▶ **What is expected**
Every line from the one with "let from_ := ls.filter full" to the one with "let w1 := w.setStatus st x.act ok", including those two, is to be copied exactly; all other lines of the entries below are left out.

▶ **Saved data entries**
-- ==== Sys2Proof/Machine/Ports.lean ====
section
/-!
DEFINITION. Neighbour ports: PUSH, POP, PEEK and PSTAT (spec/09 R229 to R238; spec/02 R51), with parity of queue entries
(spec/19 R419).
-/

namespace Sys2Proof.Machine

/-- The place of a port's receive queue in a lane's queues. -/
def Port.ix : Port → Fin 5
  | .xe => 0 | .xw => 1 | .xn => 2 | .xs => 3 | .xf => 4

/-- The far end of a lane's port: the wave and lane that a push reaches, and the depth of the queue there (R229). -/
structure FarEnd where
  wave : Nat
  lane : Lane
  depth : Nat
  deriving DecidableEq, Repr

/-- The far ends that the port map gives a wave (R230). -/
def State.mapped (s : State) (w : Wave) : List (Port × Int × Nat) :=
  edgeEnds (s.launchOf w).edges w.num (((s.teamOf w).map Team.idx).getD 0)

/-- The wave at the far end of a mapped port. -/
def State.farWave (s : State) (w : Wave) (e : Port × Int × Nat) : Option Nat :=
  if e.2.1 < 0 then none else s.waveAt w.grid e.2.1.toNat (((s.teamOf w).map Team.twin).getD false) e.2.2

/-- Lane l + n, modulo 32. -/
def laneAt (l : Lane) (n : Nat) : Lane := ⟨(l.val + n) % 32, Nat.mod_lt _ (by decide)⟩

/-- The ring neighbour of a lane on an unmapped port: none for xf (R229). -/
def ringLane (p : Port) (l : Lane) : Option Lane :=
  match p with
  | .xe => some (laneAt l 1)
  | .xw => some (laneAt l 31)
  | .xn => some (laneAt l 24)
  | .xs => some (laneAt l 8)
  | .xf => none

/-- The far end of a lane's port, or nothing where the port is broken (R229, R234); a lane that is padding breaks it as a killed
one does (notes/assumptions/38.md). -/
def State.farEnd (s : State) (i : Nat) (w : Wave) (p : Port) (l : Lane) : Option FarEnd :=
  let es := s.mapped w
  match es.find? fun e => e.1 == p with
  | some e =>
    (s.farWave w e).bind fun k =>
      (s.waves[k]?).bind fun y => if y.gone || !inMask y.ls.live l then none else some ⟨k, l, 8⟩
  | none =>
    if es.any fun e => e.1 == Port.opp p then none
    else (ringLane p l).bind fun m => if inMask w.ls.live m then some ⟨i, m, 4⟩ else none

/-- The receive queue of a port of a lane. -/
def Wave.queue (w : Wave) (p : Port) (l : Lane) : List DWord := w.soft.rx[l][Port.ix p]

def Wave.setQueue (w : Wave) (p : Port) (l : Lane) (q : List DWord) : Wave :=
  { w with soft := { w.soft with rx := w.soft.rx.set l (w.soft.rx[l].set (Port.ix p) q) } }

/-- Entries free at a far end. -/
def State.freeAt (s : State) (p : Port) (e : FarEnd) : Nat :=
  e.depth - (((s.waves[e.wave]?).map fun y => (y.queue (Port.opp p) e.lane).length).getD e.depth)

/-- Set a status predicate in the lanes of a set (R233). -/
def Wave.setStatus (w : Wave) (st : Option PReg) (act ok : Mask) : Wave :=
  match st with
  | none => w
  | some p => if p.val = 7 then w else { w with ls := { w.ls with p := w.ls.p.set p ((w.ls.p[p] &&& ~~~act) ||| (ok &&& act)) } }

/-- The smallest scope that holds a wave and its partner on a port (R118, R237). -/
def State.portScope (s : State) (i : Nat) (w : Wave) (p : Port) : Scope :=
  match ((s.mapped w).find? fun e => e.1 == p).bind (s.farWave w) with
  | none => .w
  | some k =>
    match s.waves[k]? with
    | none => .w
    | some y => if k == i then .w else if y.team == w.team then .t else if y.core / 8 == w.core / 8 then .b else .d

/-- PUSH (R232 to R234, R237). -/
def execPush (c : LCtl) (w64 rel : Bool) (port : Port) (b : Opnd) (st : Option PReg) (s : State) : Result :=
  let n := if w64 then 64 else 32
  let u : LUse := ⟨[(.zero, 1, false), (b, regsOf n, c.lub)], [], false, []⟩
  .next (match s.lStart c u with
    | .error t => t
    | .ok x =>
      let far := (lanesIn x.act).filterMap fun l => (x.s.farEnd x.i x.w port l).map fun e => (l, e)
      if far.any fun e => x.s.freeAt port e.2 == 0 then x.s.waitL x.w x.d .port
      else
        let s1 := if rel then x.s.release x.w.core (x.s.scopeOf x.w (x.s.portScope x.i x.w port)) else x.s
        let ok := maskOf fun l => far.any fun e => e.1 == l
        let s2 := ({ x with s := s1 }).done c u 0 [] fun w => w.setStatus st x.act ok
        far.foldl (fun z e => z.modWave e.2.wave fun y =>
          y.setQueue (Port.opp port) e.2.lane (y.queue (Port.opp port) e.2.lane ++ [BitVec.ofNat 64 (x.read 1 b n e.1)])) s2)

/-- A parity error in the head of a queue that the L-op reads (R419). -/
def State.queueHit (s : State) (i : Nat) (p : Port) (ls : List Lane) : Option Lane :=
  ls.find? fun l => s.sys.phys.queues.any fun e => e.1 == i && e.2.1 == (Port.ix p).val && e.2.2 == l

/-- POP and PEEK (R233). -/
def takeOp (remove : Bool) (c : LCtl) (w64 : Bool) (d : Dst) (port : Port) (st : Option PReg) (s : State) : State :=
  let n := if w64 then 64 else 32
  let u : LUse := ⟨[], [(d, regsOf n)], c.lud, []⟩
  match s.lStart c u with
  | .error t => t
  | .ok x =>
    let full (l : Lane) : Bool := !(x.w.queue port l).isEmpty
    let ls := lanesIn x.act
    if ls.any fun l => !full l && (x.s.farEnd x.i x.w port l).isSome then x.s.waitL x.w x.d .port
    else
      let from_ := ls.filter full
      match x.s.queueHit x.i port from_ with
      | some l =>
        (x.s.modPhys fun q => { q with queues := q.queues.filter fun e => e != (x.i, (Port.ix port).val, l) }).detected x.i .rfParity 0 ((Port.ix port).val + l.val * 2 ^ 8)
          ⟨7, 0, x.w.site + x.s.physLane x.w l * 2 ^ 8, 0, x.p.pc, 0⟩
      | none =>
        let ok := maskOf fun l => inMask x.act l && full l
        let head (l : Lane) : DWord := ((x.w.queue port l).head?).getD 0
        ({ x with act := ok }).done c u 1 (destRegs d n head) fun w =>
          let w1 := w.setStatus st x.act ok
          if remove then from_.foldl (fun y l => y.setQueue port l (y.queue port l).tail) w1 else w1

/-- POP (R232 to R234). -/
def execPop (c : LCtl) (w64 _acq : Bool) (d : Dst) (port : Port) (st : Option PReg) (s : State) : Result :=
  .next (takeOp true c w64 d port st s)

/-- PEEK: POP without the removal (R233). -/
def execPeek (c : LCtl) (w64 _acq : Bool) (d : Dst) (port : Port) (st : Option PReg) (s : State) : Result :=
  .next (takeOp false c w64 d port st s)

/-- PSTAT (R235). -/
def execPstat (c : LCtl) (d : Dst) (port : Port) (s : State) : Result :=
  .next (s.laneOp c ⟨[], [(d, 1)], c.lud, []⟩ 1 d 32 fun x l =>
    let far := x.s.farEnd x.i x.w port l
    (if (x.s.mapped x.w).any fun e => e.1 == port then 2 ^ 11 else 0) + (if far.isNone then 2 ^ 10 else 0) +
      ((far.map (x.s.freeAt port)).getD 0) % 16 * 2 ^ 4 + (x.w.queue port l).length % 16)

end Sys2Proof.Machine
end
==
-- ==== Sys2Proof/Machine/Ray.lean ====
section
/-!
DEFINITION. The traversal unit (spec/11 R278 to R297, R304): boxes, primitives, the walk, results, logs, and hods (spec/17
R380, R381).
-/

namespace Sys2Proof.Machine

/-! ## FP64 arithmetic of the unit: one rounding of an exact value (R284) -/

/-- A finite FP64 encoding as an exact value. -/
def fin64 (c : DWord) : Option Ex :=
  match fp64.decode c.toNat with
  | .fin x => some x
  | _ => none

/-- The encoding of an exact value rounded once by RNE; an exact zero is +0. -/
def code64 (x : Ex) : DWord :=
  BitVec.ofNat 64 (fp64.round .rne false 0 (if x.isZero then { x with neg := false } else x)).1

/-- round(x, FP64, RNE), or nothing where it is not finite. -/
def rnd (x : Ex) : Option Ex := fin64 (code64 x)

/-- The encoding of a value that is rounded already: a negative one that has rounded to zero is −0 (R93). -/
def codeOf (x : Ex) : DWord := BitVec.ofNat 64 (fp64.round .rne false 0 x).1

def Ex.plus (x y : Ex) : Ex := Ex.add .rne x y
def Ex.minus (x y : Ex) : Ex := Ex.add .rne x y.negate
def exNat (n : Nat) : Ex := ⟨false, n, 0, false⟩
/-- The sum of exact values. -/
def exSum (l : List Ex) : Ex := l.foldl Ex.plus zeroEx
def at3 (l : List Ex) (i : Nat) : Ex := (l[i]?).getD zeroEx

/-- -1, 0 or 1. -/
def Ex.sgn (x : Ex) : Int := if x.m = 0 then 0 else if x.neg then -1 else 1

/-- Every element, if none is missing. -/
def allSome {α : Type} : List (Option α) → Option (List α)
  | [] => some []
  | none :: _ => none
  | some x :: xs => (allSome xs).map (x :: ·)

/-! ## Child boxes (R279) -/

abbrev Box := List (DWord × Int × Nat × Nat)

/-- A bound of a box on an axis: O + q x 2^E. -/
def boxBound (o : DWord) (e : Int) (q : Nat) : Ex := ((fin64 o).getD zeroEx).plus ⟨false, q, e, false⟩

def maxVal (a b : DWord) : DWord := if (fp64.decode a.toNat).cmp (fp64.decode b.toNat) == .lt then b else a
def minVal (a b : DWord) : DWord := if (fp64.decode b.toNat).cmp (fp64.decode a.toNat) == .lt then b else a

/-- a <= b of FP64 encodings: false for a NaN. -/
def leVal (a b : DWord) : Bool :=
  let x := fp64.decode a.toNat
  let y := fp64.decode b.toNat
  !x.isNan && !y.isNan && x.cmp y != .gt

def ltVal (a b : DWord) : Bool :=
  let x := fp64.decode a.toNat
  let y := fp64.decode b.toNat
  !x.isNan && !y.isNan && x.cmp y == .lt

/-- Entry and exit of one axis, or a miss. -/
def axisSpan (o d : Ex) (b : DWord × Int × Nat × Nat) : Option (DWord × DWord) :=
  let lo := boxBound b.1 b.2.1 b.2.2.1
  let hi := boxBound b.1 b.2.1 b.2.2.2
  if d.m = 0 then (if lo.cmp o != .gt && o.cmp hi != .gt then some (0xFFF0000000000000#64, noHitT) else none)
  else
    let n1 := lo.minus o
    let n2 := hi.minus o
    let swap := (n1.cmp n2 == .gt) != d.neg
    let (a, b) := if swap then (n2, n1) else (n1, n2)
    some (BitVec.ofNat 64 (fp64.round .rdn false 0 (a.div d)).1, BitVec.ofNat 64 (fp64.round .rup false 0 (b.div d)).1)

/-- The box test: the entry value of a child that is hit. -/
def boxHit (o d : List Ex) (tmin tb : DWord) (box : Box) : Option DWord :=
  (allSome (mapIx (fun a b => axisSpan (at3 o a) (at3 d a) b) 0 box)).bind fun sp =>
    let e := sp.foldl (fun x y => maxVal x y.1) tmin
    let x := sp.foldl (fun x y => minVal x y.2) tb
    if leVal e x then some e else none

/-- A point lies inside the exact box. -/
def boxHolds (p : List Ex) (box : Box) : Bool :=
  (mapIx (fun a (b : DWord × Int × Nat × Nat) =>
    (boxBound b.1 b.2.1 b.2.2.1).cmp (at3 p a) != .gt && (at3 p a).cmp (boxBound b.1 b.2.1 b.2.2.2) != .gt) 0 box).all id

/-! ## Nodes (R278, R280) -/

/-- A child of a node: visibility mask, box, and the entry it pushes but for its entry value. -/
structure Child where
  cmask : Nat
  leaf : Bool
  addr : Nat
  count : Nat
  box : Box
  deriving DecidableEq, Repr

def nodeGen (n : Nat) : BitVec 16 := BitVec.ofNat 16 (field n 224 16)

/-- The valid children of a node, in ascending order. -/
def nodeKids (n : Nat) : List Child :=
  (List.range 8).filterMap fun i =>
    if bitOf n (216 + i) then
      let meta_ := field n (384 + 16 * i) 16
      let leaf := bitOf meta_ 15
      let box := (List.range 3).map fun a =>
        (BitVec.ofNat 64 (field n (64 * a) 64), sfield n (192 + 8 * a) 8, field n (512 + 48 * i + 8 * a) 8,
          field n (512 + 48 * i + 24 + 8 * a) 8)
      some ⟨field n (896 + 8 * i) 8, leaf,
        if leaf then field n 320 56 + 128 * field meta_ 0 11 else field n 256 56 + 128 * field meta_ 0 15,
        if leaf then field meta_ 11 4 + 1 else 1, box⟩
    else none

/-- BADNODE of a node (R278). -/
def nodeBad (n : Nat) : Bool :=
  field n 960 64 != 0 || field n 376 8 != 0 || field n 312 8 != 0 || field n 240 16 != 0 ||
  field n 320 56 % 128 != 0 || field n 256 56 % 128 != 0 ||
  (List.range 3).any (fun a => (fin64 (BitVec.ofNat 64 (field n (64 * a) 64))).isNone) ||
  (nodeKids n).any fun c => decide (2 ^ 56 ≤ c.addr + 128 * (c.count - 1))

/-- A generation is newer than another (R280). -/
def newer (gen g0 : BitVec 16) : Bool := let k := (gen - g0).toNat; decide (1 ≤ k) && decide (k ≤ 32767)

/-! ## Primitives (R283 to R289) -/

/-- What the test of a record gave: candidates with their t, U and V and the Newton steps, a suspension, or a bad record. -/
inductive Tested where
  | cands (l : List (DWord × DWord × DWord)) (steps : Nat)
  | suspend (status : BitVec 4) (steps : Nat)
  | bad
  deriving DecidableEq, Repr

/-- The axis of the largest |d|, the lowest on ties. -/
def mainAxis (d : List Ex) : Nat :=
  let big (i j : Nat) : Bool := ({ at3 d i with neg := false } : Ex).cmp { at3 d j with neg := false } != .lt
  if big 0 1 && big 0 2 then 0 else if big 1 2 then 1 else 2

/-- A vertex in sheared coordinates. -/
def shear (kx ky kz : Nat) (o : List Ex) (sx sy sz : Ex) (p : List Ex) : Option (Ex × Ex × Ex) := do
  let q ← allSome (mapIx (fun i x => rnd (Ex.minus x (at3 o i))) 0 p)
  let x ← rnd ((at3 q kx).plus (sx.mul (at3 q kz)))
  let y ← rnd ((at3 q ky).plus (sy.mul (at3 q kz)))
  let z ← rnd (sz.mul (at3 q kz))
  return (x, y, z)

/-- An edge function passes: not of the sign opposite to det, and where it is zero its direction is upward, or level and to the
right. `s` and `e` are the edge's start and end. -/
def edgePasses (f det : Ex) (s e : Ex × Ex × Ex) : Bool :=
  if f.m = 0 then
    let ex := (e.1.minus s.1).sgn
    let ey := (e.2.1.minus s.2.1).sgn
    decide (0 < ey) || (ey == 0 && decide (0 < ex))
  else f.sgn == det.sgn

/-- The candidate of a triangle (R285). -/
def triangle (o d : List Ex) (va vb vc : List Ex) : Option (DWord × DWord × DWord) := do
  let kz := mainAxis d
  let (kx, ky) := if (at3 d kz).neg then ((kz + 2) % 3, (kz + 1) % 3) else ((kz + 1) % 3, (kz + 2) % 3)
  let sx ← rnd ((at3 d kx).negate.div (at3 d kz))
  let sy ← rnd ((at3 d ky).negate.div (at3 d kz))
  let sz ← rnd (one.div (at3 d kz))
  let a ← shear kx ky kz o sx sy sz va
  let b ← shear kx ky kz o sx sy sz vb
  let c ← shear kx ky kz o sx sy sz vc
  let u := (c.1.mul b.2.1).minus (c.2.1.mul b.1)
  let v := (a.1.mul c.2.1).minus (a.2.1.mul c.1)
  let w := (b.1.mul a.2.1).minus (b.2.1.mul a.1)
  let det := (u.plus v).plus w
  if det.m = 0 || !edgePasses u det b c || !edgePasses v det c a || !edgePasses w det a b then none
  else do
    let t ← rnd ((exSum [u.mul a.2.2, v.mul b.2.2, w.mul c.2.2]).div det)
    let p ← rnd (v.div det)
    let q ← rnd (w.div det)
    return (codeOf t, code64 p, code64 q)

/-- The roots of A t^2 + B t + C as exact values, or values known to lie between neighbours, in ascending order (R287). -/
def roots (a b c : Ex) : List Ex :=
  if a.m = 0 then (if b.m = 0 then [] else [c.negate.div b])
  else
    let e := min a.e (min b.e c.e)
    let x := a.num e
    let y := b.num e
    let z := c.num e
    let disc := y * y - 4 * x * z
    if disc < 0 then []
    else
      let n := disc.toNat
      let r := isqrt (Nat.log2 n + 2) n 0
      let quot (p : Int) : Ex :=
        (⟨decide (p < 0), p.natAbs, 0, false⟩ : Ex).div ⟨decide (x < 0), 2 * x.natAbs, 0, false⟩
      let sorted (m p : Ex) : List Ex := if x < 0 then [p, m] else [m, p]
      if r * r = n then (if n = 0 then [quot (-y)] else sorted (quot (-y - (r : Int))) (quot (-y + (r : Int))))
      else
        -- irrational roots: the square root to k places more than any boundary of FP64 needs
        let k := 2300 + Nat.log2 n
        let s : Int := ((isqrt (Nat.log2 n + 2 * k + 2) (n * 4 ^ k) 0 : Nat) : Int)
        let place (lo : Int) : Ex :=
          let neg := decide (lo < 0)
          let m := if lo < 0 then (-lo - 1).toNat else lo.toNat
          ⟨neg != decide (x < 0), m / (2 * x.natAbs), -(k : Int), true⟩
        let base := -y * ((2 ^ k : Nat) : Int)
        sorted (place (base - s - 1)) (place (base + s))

▶ **Expected output**
      let from_ := ls.filter full
      match x.s.queueHit x.i port from_ with
      | some l =>
        (x.s.modPhys fun q => { q with queues := q.queues.filter fun e => e != (x.i, (Port.ix port).val, l) }).detected x.i .rfParity 0 ((Port.ix port).val + l.val * 2 ^ 8)
          ⟨7, 0, x.w.site + x.s.physLane x.w l * 2 ^ 8, 0, x.p.pc, 0⟩
      | none =>
        let ok := maskOf fun l => inMask x.act l && full l
        let head (l : Lane) : DWord := ((x.w.queue port l).head?).getD 0
        ({ x with act := ok }).done c u 1 (destRegs d n head) fun w =>
          let w1 := w.setStatus st x.act ok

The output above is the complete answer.